> **What is being asked**: Copy, word for word, each line of the data below from the first through the line containing "def k_execTimeWrap : Nat", and stop there.

[Stored data entries]

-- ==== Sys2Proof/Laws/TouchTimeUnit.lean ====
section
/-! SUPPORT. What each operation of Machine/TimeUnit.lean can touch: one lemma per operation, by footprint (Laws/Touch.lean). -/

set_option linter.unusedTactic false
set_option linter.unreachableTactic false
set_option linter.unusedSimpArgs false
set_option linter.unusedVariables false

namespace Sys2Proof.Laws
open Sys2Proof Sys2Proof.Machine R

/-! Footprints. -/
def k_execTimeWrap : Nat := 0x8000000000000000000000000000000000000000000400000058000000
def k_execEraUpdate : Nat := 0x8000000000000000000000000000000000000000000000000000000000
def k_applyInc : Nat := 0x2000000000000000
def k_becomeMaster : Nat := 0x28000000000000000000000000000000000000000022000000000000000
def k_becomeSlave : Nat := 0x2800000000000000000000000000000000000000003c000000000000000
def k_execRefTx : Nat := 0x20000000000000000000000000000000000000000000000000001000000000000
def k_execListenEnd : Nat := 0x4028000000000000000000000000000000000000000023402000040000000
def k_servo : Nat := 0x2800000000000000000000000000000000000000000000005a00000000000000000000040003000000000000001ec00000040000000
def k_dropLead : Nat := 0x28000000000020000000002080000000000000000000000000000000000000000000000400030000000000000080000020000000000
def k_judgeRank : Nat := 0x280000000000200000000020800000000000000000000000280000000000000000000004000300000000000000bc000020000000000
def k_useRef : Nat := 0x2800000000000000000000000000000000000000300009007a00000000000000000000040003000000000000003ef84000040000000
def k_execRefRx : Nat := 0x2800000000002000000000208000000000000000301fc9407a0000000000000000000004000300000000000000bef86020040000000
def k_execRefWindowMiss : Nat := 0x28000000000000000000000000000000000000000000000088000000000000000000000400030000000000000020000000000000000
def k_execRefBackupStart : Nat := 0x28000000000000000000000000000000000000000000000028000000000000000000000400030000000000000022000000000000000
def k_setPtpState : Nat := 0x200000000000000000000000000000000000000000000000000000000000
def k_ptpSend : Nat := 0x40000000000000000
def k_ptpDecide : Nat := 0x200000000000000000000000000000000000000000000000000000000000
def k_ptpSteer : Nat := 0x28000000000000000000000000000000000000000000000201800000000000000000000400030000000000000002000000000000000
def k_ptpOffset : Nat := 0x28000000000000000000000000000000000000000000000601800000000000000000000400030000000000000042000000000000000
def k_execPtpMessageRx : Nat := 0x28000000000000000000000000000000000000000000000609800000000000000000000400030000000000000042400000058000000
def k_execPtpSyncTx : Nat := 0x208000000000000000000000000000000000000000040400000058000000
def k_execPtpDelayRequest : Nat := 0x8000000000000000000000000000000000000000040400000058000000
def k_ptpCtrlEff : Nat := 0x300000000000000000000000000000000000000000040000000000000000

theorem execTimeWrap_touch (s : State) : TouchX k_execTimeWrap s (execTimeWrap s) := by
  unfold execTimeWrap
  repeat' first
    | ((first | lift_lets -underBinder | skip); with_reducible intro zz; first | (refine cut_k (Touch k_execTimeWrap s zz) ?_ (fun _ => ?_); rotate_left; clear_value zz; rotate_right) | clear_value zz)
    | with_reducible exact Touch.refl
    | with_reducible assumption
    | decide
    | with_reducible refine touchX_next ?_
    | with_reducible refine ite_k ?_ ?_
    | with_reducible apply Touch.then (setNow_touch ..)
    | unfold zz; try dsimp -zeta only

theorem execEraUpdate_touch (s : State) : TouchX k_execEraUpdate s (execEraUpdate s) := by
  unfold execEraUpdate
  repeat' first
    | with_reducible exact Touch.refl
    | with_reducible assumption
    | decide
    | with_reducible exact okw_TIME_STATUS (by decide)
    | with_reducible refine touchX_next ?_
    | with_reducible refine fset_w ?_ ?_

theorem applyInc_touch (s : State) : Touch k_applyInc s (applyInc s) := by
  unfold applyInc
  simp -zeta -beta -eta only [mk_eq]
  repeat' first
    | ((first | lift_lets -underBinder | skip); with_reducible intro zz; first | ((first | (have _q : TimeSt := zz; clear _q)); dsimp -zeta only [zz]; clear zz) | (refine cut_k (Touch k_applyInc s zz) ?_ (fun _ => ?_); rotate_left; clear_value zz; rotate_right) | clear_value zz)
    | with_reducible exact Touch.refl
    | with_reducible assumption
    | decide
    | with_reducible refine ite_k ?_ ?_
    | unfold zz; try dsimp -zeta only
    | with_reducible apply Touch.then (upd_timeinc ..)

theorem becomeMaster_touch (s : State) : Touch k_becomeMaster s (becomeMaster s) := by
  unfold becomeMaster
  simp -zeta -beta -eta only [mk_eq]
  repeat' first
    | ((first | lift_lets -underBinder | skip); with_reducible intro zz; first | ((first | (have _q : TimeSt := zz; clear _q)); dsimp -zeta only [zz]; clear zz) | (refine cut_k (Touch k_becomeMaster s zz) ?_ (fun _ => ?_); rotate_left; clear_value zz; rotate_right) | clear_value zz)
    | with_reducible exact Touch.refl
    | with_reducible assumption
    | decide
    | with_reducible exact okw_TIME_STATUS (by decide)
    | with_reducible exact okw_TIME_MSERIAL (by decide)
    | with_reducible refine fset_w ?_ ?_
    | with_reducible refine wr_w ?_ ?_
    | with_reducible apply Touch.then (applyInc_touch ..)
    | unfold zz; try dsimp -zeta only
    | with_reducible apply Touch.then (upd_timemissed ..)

> **Final answer**:
-- ==== Sys2Proof/Laws/TouchTimeUnit.lean ====
section
/-! SUPPORT. What each operation of Machine/TimeUnit.lean can touch: one lemma per operation, by footprint (Laws/Touch.lean). -/

set_option linter.unusedTactic false
set_option linter.unreachableTactic false
set_option linter.unusedSimpArgs false
set_option linter.unusedVariables false

namespace Sys2Proof.Laws
open Sys2Proof Sys2Proof.Machine R

/-! Footprints. -/
def k_execTimeWrap : Nat := 0x8000000000000000000000000000000000000000000400000058000000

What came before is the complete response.